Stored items
=== Section Start ===

-- ==== Sys2Proof/Certificates/Slice0/Obligations.lean ====
section
/-! DEFINITION. The statements for the provers. A number is written as the spec writes it, so that a statement does not lean on the
definition it is about. -/

open Sys2Proof Sys2Proof.Machine

/-! ### Inputs and encodings -/

/-- When the next input decodes to a well-formed instruction, a step is that instruction's meaning on the state without that input
(R11, R59). That inputs stand in a list is the model's choice (log 1). -/
def Obligations.StepRunsTheDecodedInstruction : Prop :=
  ∀ (s : State) (inp : Input) (rest : List Input) (i : Instr),
    s.pending = inp :: rest → decode inp = .ok i → i.wellFormed = true → step s = exec i { s with pending := rest }

/-- With no input offered the block keeps all its state (R248). That such a step is a next state is the model's choice (log 7). -/
def Obligations.BlockIsQuiescentWithoutInput : Prop :=
  ∀ s : State, s.pending = [] → step s = .next s

/-- A stimulus code outside R86 writes 9 to `err_code`, returns IllegalStimulus with the code and changes nothing else (R87),
whatever bytes follow the code. -/
def Obligations.IllegalCodeOnlyWritesErrCode : Prop :=
  ∀ (s : State) (code : Byte) (ops : List Byte) (rest : List Input),
    s.pending = { space := .stimulus, bytes := code :: ops } :: rest →
    code ∉ ([0x00, 0x10, 0x11, 0x12, 0x13, 0x14, 0x20, 0x21, 0x22, 0x23, 0x24, 0x30, 0x40, 0x41, 0x42, 0x43, 0x50, 0x51, 0x52, 0x53,
      0x60, 0x61, 0x62, 0xFF] : List Byte) →
    step s = .next { s with
      pending := rest, arch := { s.arch with errCode := 9 }, result := .failed (.illegalStimulus code) }

/-- The machine stops on nothing but an input that is no stimulus and no byte of a layout (the model's choice, log 5); an illegal
stimulus code does not stop it (R87), and no stimulus does (R230). -/
def Obligations.OnlyMalformedInputsAreRefused : Prop :=
  ∀ (s : State) (r : Refusal),
    step s = .refused r ↔
      ∃ inp rest why, s.pending = inp :: rest ∧ decode inp = .error why ∧ (∀ code, why ≠ .illegalCode code) ∧
        r = .malformedInput why

/-- Decoding the encoding of a well-formed instruction gives the instruction back, with every operand at every value. The layout of
operands is the model's (log 2). -/
def Obligations.DecodeOfEncodeIsTheInstruction : Prop :=
  ∀ i : Instr, i.wellFormed = true → decode (encode i) = .ok i

/-- What decodes is well formed, and outside the wire space its encoding is the input it came from: no bit is dropped (log 2, log 3). -/
def Obligations.EncodeOfDecodeIsTheInput : Prop :=
  ∀ (inp : Input) (i : Instr), decode inp = .ok i →
    i.wellFormed = true ∧ (inp.space ≠ .wire → encode i = inp) ∧
      (inp.space = .wire → encode i = inp ∨ i = .decFrame inp.bytes)

/-- A few words of the opcode table, written out from its patterns: stimulus codes (R86) and control bytes of wire frames (R74, R79).
That a word is read as an input, a control byte standing for the frame with address 0, `opc` 0 and no payload, is the model's choice (log
8), and so is the layout of the operand bytes in the words of `RX_START`, `BLD_ACK` and `CRC_UPD` (log 2). -/
def Obligations.TableWordsDecodeToTheirRows : Prop :=
  decodeTableWord 8 0x00 = some .nop ∧ decodeTableWord 8 0x12 = some .crcRd ∧ decodeTableWord 16 0x5211 = some (.crcUpd 0x52) ∧
    decodeTableWord 32 0x01F45040 = some (.rxStart 0x50 500) ∧ decodeTableWord 24 0x015021 = some (.bldAck 0x50 1) ∧
    decodeTableWord 8 0x62 = some .txnTake ∧ decodeTableWord 8 0xFF = some .reset ∧
    decodeTableWord 8 0x81 = some (.framePoll 0) ∧ decodeTableWord 8 0x92 = some (.frameAck 0 1) ∧
    decodeTableWord 8 0xF3 = some (.frameNack 0 7) ∧ decodeTableWord 8 0xC4 = some (.frameData 0 4 0 []) ∧
    decodeTableWord 8 0x99 = none

/-- A byte sequence offered on the wire has the effect of `DEC_FRAME` of its bytes, whichever frame row it is (R79, R151); that the
frame rows are instructions is the model's reading (log 3). -/
def Obligations.WireInputsActAsDecFrame : Prop :=
  ∀ (bytes : List Byte) (i : Instr) (s : State),
    decode { space := .wire, bytes := bytes } = .ok i → exec i s = exec (.decFrame bytes) s

/-- Every frame the encoder builds is a frame row of the table, byte for byte, with the three low bits of the transaction number
(R71, R72, R74, R79). That a frame row is an input of the wire space is the model's choice (log 3). -/
def Obligations.BuiltFramesAreTheWireRows : Prop :=
  ∀ (s : State) (addr : Byte) (cmd : Nibble) (noz : Byte) (tx : Nibble) (xp : List Byte),
    (∃ t, exec (.bldPoll addr) s = .next t ∧ encode (.framePoll addr) = { space := .wire, bytes := t.arch.txbuf }) ∧
      (∃ t, exec (.bldAck addr tx) s = .next t ∧
        encode (.frameAck addr (BitVec.ofNat 3 tx.toNat)) = { space := .wire, bytes := t.arch.txbuf }) ∧
      (∃ t, exec (.bldNack addr tx) s = .next t ∧
        encode (.frameNack addr (BitVec.ofNat 3 tx.toNat)) = { space := .wire, bytes := t.arch.txbuf }) ∧
      (xp.length ≤ 254 → ∃ t, exec (.bldData addr cmd noz tx xp) s = .next t ∧
        encode (.frameData addr (BitVec.ofNat 3 tx.toNat) (cmd ++ BitVec.ofNat 4 noz.toNat) xp) =
          { space := .wire, bytes := t.arch.txbuf })

/-! ### NOP and RESET -/

/-- `NOP` (R88): no state element is written, not even `err_code`. -/
def Obligations.NopChangesNothing : Prop :=
  (stimulusCode .nop = some 0x00) ∧ ∀ s : State, exec .nop s = .next { s with result := .noResult }

/-- `RESET` (R260) from any state: every element takes its value, the configuration stays, and the flags are as the rule says. -/
def Obligations.ResetWritesEveryElement : Prop :=
  (stimulusCode .reset = some 0xFF) ∧ ∀ s : State, ∃ t, exec .reset s = .next t ∧
    t = { s with
      arch := { crc := 0x0000, txn := 1, rxState := .idle, rxbuf := [], rxAddr := 0x00, rxTotal := 0, tTotal := 0, tSilence := 0,
                rxReason := .none, txbuf := [], errCode := 0 }
      result := .noResult } ∧
    t.arch.rxIdle = true ∧ t.arch.rxEmpty = true ∧ t.arch.rxActive = false ∧ t.arch.rxDone = false ∧ t.arch.rxReady = false ∧
    t.arch.candEnd = false ∧ t.arch.err = false

/-- The machine after reset holds R21's reset column (R37). The configuration, the empty list of inputs and the empty result are the
model's (log 1, log 6, log 7) and are not stated here. -/
def Obligations.ResetStateHoldsTheResetColumn : Prop :=
  State.reset.arch.crc = 0x0000 ∧ State.reset.arch.txn = 1 ∧ State.reset.arch.rxState = .idle ∧ State.reset.arch.rxLen = 0 ∧
    State.reset.arch.rxAddr = 0x00 ∧ State.reset.arch.rxTotal = 0 ∧ State.reset.arch.tTotal = 0 ∧ State.reset.arch.tSilence = 0 ∧
    State.reset.arch.rxReason = .none ∧ State.reset.arch.txLen = 0 ∧ State.reset.arch.errCode = 0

=== Section End ===

* [Description of the task]:
Print out all the entries precisely as written.

* [Exercise result]:
-- ==== Sys2Proof/Certificates/Slice0/Obligations.lean ====
section
/-! DEFINITION. The statements for the provers. A number is written as the spec writes it, so that a statement does not lean on the
definition it is about. -/

open Sys2Proof Sys2Proof.Machine

/-! ### Inputs and encodings -/

/-- When the next input decodes to a well-formed instruction, a step is that instruction's meaning on the state without that input
(R11, R59). That inputs stand in a list is the model's choice (log 1). -/
def Obligations.StepRunsTheDecodedInstruction : Prop :=
  ∀ (s : State) (inp : Input) (rest : List Input) (i : Instr),
    s.pending = inp :: rest → decode inp = .ok i → i.wellFormed = true → step s = exec i { s with pending := rest }

/-- With no input offered the block keeps all its state (R248). That such a step is a next state is the model's choice (log 7). -/
def Obligations.BlockIsQuiescentWithoutInput : Prop :=
  ∀ s : State, s.pending = [] → step s = .next s

/-- A stimulus code outside R86 writes 9 to `err_code`, returns IllegalStimulus with the code and changes nothing else (R87),
whatever bytes follow the code. -/
def Obligations.IllegalCodeOnlyWritesErrCode : Prop :=
  ∀ (s : State) (code : Byte) (ops : List Byte) (rest : List Input),
    s.pending = { space := .stimulus, bytes := code :: ops } :: rest →
    code ∉ ([0x00, 0x10, 0x11, 0x12, 0x13, 0x14, 0x20, 0x21, 0x22, 0x23, 0x24, 0x30, 0x40, 0x41, 0x42, 0x43, 0x50, 0x51, 0x52, 0x53,
      0x60, 0x61, 0x62, 0xFF] : List Byte) →
    step s = .next { s with
      pending := rest, arch := { s.arch with errCode := 9 }, result := .failed (.illegalStimulus code) }

/-- The machine stops on nothing but an input that is no stimulus and no byte of a layout (the model's choice, log 5); an illegal
stimulus code does not stop it (R87), and no stimulus does (R230). -/
def Obligations.OnlyMalformedInputsAreRefused : Prop :=
  ∀ (s : State) (r : Refusal),
    step s = .refused r ↔
      ∃ inp rest why, s.pending = inp :: rest ∧ decode inp = .error why ∧ (∀ code, why ≠ .illegalCode code) ∧
        r = .malformedInput why

/-- Decoding the encoding of a well-formed instruction gives the instruction back, with every operand at every value. The layout of
operands is the model's (log 2). -/
def Obligations.DecodeOfEncodeIsTheInstruction : Prop :=
  ∀ i : Instr, i.wellFormed = true → decode (encode i) = .ok i

/-- What decodes is well formed, and outside the wire space its encoding is the input it came from: no bit is dropped (log 2, log 3). -/
def Obligations.EncodeOfDecodeIsTheInput : Prop :=
  ∀ (inp : Input) (i : Instr), decode inp = .ok i →
    i.wellFormed = true ∧ (inp.space ≠ .wire → encode i = inp) ∧
      (inp.space = .wire → encode i = inp ∨ i = .decFrame inp.bytes)

/-- A few words of the opcode table, written out from its patterns: stimulus codes (R86) and control bytes of wire frames (R74, R79).
That a word is read as an input, a control byte standing for the frame with address 0, `opc` 0 and no payload, is the model's choice (log
8), and so is the layout of the operand bytes in the words of `RX_START`, `BLD_ACK` and `CRC_UPD` (log 2). -/
def Obligations.TableWordsDecodeToTheirRows : Prop :=
  decodeTableWord 8 0x00 = some .nop ∧ decodeTableWord 8 0x12 = some .crcRd ∧ decodeTableWord 16 0x5211 = some (.crcUpd 0x52) ∧
    decodeTableWord 32 0x01F45040 = some (.rxStart 0x50 500) ∧ decodeTableWord 24 0x015021 = some (.bldAck 0x50 1) ∧
    decodeTableWord 8 0x62 = some .txnTake ∧ decodeTableWord 8 0xFF = some .reset ∧
    decodeTableWord 8 0x81 = some (.framePoll 0) ∧ decodeTableWord 8 0x92 = some (.frameAck 0 1) ∧
    decodeTableWord 8 0xF3 = some (.frameNack 0 7) ∧ decodeTableWord 8 0xC4 = some (.frameData 0 4 0 []) ∧
    decodeTableWord 8 0x99 = none

/-- A byte sequence offered on the wire has the effect of `DEC_FRAME` of its bytes, whichever frame row it is (R79, R151); that the
frame rows are instructions is the model's reading (log 3). -/
def Obligations.WireInputsActAsDecFrame : Prop :=
  ∀ (bytes : List Byte) (i : Instr) (s : State),
    decode { space := .wire, bytes := bytes } = .ok i → exec i s = exec (.decFrame bytes) s

/-- Every frame the encoder builds is a frame row of the table, byte for byte, with the three low bits of the transaction number
(R71, R72, R74, R79). That a frame row is an input of the wire space is the model's choice (log 3). -/
def Obligations.BuiltFramesAreTheWireRows : Prop :=
  ∀ (s : State) (addr : Byte) (cmd : Nibble) (noz : Byte) (tx : Nibble) (xp : List Byte),
    (∃ t, exec (.bldPoll addr) s = .next t ∧ encode (.framePoll addr) = { space := .wire, bytes := t.arch.txbuf }) ∧
      (∃ t, exec (.bldAck addr tx) s = .next t ∧
        encode (.frameAck addr (BitVec.ofNat 3 tx.toNat)) = { space := .wire, bytes := t.arch.txbuf }) ∧
      (∃ t, exec (.bldNack addr tx) s = .next t ∧
        encode (.frameNack addr (BitVec.ofNat 3 tx.toNat)) = { space := .wire, bytes := t.arch.txbuf }) ∧
      (xp.length ≤ 254 → ∃ t, exec (.bldData addr cmd noz tx xp) s = .next t ∧
        encode (.frameData addr (BitVec.ofNat 3 tx.toNat) (cmd ++ BitVec.ofNat 4 noz.toNat) xp) =
          { space := .wire, bytes := t.arch.txbuf })

/-! ### NOP and RESET -/

/-- `NOP` (R88): no state element is written, not even `err_code`. -/
def Obligations.NopChangesNothing : Prop :=
  (stimulusCode .nop = some 0x00) ∧ ∀ s : State, exec .nop s = .next { s with result := .noResult }

/-- `RESET` (R260) from any state: every element takes its value, the configuration stays, and the flags are as the rule says. -/
def Obligations.ResetWritesEveryElement : Prop :=
  (stimulusCode .reset = some 0xFF) ∧ ∀ s : State, ∃ t, exec .reset s = .next t ∧
    t = { s with
      arch := { crc := 0x0000, txn := 1, rxState := .idle, rxbuf := [], rxAddr := 0x00, rxTotal := 0, tTotal := 0, tSilence := 0,
                rxReason := .none, txbuf := [], errCode := 0 }
      result := .noResult } ∧
    t.arch.rxIdle = true ∧ t.arch.rxEmpty = true ∧ t.arch.rxActive = false ∧ t.arch.rxDone = false ∧ t.arch.rxReady = false ∧
    t.arch.candEnd = false ∧ t.arch.err = false

/-- The machine after reset holds R21's reset column (R37). The configuration, the empty list of inputs and the empty result are the
model's (log 1, log 6, log 7) and are not stated here. -/
def Obligations.ResetStateHoldsTheResetColumn : Prop :=
  State.reset.arch.crc = 0x0000 ∧ State.reset.arch.txn = 1 ∧ State.reset.arch.rxState = .idle ∧ State.reset.arch.rxLen = 0 ∧
    State.reset.arch.rxAddr = 0x00 ∧ State.reset.arch.rxTotal = 0 ∧ State.reset.arch.tTotal = 0 ∧ State.reset.arch.tSilence = 0 ∧
    State.reset.arch.rxReason = .none ∧ State.reset.arch.txLen = 0 ∧ State.reset.arch.errCode = 0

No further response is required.